(Stored dataset items)
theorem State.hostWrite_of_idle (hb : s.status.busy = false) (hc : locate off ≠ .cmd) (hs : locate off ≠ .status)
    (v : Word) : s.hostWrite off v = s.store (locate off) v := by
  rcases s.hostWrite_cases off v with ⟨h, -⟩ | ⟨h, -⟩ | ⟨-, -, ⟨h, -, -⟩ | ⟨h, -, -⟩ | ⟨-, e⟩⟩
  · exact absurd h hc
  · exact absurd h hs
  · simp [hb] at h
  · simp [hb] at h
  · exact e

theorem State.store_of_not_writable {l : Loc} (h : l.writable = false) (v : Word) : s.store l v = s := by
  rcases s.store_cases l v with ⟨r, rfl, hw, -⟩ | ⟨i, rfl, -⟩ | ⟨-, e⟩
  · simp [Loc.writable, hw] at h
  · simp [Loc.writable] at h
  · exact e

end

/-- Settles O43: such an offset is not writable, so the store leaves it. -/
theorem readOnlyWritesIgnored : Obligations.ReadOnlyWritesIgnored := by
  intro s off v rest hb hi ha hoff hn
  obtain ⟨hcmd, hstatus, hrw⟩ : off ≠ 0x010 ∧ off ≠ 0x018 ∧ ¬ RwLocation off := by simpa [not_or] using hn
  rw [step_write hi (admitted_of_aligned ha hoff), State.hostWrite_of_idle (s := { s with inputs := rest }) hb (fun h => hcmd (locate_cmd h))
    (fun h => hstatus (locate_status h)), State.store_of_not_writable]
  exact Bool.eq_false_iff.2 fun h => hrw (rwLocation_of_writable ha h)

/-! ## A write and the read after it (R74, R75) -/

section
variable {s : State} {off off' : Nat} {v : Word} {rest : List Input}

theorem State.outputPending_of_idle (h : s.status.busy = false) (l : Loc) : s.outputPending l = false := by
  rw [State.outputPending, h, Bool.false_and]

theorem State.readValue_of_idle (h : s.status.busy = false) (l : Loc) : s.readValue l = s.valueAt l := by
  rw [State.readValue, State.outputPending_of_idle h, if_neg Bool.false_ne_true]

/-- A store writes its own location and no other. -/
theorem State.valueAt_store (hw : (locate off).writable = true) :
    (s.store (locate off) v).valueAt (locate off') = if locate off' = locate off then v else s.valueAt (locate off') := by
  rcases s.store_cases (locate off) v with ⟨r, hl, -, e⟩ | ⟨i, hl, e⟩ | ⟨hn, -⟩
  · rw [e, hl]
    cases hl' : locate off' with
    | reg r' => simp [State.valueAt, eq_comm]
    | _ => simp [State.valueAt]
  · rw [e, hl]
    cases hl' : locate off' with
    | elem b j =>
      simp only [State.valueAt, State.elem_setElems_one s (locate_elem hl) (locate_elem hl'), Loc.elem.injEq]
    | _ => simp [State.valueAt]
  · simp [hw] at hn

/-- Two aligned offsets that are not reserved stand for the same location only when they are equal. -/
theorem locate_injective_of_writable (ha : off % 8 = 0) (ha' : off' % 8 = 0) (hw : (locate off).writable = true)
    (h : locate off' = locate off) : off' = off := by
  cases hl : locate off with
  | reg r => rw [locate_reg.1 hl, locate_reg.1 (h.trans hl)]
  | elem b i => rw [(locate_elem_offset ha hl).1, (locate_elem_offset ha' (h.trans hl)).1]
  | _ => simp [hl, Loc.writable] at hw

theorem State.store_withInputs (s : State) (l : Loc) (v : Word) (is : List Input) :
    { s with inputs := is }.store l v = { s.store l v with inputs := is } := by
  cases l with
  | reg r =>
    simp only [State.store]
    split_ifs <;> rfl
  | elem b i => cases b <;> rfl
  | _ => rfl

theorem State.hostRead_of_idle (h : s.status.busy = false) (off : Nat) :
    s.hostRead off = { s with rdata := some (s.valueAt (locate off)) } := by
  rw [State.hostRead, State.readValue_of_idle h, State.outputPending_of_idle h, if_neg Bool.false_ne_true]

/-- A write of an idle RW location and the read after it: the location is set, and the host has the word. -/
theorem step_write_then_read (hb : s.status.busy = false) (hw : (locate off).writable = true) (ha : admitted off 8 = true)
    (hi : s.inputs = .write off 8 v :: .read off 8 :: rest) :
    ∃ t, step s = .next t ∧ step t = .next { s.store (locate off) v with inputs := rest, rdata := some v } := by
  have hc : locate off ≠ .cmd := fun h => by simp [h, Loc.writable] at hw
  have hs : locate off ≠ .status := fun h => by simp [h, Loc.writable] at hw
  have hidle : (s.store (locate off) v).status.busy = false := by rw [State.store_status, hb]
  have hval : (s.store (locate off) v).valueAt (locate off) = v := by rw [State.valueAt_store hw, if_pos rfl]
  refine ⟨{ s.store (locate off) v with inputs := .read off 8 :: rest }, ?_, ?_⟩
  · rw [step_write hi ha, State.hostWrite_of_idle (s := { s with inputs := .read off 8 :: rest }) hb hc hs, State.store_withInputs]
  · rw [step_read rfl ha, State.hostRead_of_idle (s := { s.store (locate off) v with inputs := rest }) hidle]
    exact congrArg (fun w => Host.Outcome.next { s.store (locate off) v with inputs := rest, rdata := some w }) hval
---
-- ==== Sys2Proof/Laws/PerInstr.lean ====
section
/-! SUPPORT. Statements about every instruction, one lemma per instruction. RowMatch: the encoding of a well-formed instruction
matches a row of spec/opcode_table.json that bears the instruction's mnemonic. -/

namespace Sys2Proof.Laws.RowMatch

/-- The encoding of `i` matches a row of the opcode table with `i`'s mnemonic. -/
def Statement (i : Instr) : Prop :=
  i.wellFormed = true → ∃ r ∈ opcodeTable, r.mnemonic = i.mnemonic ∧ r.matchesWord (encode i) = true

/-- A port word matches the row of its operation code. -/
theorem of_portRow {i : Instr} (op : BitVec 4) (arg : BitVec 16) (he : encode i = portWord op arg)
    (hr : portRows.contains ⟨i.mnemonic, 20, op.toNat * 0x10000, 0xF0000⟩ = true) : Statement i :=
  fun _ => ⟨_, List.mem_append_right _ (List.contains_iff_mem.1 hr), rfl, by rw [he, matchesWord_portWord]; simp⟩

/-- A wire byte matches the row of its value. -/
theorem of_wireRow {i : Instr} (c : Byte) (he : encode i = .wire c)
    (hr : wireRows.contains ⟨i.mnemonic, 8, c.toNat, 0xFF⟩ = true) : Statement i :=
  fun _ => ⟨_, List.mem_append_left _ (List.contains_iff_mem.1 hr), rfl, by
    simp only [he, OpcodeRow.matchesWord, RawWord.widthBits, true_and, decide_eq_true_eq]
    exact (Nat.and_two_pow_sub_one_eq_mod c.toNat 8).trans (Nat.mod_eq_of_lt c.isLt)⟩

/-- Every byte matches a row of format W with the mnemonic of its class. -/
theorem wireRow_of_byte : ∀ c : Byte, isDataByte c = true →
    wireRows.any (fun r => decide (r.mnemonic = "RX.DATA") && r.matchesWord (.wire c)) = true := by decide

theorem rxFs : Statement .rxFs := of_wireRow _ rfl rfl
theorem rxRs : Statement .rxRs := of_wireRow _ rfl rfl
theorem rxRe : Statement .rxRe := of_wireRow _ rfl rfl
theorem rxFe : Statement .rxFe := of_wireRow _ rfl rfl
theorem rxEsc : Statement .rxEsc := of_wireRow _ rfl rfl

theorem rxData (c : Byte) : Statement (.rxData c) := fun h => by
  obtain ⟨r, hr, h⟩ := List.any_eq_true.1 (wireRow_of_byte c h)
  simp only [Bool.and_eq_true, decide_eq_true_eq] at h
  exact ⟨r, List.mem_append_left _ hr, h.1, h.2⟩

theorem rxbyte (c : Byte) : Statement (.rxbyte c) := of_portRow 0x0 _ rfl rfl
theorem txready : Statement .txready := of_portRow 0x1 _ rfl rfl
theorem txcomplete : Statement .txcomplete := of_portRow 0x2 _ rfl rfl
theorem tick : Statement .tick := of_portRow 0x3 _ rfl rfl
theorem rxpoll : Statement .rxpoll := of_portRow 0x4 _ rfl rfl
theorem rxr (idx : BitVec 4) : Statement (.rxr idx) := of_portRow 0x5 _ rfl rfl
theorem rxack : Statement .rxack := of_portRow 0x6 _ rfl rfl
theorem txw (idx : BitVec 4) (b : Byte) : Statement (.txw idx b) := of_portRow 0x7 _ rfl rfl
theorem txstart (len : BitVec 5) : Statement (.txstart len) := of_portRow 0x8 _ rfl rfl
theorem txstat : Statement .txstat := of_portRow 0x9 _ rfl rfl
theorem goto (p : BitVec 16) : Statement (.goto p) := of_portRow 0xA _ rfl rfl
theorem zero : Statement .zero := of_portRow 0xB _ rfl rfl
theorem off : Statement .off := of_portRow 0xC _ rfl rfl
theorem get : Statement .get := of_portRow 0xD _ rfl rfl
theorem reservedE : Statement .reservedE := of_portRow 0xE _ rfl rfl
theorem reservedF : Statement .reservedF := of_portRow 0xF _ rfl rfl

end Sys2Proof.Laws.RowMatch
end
...
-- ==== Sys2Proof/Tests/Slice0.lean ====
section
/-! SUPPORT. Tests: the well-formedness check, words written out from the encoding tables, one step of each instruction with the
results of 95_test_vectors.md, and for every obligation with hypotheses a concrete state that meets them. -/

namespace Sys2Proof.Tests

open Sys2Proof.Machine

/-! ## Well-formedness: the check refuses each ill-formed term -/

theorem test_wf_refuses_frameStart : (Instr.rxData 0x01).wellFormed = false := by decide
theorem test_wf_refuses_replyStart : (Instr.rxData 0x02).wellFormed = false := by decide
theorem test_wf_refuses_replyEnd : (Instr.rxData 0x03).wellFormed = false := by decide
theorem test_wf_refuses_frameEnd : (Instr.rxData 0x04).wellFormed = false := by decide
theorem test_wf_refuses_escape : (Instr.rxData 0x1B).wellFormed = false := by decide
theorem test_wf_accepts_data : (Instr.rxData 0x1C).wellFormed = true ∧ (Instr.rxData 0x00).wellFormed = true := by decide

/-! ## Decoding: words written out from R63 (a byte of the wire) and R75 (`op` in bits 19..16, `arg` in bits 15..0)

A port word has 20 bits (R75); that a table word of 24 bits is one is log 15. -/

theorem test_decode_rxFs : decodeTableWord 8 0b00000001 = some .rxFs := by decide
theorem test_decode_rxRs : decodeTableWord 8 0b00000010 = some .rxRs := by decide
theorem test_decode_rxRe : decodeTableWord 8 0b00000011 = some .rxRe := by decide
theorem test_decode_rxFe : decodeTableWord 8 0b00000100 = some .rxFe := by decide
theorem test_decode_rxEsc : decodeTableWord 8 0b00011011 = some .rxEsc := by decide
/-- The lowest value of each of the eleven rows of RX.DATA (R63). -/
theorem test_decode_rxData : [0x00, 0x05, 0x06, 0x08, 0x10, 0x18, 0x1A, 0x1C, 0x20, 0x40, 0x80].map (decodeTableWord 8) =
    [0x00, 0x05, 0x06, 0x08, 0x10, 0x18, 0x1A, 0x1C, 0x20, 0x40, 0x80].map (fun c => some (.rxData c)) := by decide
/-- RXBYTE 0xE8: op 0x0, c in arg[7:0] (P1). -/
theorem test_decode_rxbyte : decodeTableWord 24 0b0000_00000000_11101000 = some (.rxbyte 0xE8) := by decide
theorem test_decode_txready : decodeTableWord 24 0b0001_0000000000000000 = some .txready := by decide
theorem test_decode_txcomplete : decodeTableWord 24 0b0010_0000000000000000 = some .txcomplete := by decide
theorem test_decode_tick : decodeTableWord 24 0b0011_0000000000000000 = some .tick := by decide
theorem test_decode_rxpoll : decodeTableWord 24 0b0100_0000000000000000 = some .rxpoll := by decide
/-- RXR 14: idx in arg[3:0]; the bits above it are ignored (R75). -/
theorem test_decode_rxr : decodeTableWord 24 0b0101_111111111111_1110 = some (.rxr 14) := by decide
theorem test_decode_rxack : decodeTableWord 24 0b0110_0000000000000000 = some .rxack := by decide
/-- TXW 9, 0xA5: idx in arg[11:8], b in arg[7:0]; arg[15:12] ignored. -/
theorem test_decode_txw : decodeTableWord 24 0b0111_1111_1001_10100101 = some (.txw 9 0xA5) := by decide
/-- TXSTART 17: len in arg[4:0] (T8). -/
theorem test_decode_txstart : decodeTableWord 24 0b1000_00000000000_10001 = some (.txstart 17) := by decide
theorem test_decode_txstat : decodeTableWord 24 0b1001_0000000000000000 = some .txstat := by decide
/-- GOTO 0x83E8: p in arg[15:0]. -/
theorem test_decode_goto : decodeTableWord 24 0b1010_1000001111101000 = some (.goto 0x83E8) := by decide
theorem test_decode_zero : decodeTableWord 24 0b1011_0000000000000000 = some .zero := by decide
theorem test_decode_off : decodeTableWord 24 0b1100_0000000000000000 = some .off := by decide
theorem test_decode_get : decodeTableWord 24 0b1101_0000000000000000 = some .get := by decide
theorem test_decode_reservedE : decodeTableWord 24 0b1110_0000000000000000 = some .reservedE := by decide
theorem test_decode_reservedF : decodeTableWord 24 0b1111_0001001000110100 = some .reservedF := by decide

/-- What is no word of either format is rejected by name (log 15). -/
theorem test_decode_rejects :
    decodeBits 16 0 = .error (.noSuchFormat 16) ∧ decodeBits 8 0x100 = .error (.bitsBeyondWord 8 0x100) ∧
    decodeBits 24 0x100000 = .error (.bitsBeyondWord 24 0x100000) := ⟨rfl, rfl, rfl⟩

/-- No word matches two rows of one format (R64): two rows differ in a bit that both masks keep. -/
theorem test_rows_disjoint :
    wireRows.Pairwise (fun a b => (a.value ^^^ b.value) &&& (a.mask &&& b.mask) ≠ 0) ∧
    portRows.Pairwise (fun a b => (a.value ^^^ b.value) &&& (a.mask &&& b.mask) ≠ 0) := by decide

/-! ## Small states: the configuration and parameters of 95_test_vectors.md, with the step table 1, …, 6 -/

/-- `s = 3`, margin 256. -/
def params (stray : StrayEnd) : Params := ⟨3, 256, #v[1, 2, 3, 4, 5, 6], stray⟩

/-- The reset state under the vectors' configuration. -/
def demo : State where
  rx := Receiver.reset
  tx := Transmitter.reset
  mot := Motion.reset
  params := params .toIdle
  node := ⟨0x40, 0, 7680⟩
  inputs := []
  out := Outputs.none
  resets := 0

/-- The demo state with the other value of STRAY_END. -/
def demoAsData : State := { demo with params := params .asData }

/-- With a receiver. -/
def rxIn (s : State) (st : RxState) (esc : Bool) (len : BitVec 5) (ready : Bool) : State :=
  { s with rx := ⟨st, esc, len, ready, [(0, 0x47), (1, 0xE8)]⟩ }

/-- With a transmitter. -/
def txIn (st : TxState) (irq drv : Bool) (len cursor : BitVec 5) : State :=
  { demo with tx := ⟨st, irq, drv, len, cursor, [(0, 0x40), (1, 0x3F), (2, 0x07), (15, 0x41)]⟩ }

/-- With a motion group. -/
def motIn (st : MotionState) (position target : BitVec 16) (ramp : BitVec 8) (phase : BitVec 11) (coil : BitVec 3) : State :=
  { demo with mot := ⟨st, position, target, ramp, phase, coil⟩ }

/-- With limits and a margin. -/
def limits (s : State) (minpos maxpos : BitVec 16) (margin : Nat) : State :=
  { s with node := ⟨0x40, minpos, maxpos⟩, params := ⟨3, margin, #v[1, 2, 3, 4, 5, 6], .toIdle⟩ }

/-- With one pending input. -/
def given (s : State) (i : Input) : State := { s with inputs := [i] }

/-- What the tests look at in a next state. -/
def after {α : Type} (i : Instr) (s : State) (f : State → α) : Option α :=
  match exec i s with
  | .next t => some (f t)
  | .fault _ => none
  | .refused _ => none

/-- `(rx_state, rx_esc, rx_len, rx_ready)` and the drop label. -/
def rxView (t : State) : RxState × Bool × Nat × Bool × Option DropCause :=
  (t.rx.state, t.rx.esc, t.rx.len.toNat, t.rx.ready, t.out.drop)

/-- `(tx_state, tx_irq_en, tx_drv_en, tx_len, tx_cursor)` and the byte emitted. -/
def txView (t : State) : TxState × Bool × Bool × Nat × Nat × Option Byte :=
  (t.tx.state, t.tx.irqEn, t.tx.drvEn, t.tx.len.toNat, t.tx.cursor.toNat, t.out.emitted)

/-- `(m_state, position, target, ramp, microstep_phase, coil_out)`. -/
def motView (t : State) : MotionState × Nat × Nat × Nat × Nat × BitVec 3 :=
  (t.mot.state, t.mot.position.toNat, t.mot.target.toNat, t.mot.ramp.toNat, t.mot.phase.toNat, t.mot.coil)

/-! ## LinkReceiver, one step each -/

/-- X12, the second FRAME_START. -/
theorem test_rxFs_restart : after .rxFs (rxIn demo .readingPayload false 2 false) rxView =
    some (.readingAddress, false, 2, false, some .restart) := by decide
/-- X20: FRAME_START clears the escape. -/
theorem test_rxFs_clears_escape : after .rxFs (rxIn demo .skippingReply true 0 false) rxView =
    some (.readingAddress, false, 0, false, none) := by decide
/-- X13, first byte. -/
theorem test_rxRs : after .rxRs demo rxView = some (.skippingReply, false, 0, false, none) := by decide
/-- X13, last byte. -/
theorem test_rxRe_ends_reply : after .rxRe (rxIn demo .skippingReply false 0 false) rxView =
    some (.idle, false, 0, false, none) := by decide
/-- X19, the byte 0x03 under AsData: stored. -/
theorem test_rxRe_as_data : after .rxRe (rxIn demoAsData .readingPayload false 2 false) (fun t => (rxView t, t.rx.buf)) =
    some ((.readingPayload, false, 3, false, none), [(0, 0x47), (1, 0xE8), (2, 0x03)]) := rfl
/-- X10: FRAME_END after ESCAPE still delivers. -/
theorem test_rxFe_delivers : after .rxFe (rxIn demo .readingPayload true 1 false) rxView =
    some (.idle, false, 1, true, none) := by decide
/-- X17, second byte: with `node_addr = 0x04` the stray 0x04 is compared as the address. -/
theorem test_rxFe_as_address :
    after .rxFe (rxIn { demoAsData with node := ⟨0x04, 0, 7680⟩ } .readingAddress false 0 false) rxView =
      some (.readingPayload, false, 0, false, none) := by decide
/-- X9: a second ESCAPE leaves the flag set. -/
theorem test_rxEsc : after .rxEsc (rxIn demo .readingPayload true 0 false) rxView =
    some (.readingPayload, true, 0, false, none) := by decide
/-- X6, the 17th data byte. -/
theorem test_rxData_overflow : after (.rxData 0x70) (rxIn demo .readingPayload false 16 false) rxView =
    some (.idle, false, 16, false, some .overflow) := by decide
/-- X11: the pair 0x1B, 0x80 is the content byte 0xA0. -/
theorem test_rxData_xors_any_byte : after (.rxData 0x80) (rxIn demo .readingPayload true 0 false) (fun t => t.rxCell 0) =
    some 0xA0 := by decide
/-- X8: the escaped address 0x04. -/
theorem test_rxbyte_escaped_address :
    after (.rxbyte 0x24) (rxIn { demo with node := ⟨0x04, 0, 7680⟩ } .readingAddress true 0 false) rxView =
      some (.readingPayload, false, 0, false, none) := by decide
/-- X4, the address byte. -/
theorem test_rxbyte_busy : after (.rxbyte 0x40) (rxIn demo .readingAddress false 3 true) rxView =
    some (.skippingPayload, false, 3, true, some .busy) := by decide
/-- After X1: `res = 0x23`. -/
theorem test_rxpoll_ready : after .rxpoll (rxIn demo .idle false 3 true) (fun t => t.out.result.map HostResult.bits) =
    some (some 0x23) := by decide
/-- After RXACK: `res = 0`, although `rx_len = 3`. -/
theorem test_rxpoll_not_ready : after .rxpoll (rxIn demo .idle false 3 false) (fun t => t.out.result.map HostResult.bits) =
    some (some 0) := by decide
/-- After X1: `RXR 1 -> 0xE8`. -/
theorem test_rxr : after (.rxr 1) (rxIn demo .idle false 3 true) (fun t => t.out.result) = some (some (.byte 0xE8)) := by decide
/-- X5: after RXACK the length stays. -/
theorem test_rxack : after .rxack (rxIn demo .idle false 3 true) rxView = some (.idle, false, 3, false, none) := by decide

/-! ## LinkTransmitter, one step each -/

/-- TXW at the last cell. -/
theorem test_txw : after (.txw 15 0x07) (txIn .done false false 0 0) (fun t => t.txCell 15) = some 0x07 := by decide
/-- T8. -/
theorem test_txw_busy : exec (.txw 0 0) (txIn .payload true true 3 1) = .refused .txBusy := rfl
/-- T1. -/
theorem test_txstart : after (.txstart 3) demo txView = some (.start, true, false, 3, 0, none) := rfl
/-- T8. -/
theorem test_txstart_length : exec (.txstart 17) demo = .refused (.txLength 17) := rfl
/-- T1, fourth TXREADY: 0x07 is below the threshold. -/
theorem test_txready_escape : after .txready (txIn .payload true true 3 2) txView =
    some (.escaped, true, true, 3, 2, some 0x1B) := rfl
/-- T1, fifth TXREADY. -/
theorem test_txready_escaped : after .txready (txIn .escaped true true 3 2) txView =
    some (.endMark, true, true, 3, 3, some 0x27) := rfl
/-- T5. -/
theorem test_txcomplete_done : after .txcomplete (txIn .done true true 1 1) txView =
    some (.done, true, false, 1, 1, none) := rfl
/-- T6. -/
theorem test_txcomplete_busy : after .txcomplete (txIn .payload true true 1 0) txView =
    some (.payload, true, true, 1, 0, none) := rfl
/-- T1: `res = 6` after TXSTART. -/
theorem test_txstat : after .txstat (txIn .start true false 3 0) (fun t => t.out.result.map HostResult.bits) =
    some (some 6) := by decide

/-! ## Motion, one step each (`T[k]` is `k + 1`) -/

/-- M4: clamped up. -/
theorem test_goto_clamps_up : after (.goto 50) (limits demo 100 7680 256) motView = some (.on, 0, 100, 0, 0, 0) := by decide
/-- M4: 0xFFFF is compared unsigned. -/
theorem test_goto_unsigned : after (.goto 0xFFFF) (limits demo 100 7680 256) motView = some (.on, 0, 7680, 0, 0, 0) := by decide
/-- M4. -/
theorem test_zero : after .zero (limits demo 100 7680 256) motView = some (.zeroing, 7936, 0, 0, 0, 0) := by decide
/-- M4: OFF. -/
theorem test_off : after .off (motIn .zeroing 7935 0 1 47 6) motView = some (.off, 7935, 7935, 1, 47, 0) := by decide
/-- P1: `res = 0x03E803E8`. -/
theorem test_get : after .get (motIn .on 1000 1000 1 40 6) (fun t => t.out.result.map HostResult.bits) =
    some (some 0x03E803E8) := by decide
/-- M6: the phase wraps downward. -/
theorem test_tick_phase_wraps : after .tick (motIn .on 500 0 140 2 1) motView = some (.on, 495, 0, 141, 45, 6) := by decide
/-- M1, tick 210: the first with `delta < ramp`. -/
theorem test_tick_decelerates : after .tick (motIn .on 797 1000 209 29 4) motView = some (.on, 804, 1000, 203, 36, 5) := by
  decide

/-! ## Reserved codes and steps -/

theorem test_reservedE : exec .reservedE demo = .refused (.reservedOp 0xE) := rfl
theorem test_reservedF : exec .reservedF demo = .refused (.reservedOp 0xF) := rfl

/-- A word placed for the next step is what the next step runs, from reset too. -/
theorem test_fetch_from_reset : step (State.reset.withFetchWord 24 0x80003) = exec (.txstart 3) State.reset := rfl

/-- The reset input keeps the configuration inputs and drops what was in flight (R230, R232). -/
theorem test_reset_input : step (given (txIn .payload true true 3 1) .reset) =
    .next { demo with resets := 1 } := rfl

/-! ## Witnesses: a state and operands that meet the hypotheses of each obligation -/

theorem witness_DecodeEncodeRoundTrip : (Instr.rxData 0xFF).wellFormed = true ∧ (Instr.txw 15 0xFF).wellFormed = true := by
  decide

Task objective: For this exercise, repeat exactly the lines of the data above from the one with "theorem test_tick_decelerates : after" down to the one with "each obligation -/", both end lines included.

Expected output:
theorem test_tick_decelerates : after .tick (motIn .on 797 1000 209 29 4) motView = some (.on, 804, 1000, 203, 36, 5) := by
  decide

/-! ## Reserved codes and steps -/

theorem test_reservedE : exec .reservedE demo = .refused (.reservedOp 0xE) := rfl
theorem test_reservedF : exec .reservedF demo = .refused (.reservedOp 0xF) := rfl

/-- A word placed for the next step is what the next step runs, from reset too. -/
theorem test_fetch_from_reset : step (State.reset.withFetchWord 24 0x80003) = exec (.txstart 3) State.reset := rfl

/-- The reset input keeps the configuration inputs and drops what was in flight (R230, R232). -/
theorem test_reset_input : step (given (txIn .payload true true 3 1) .reset) =
    .next { demo with resets := 1 } := rfl

/-! ## Witnesses: a state and operands that meet the hypotheses of each obligation -/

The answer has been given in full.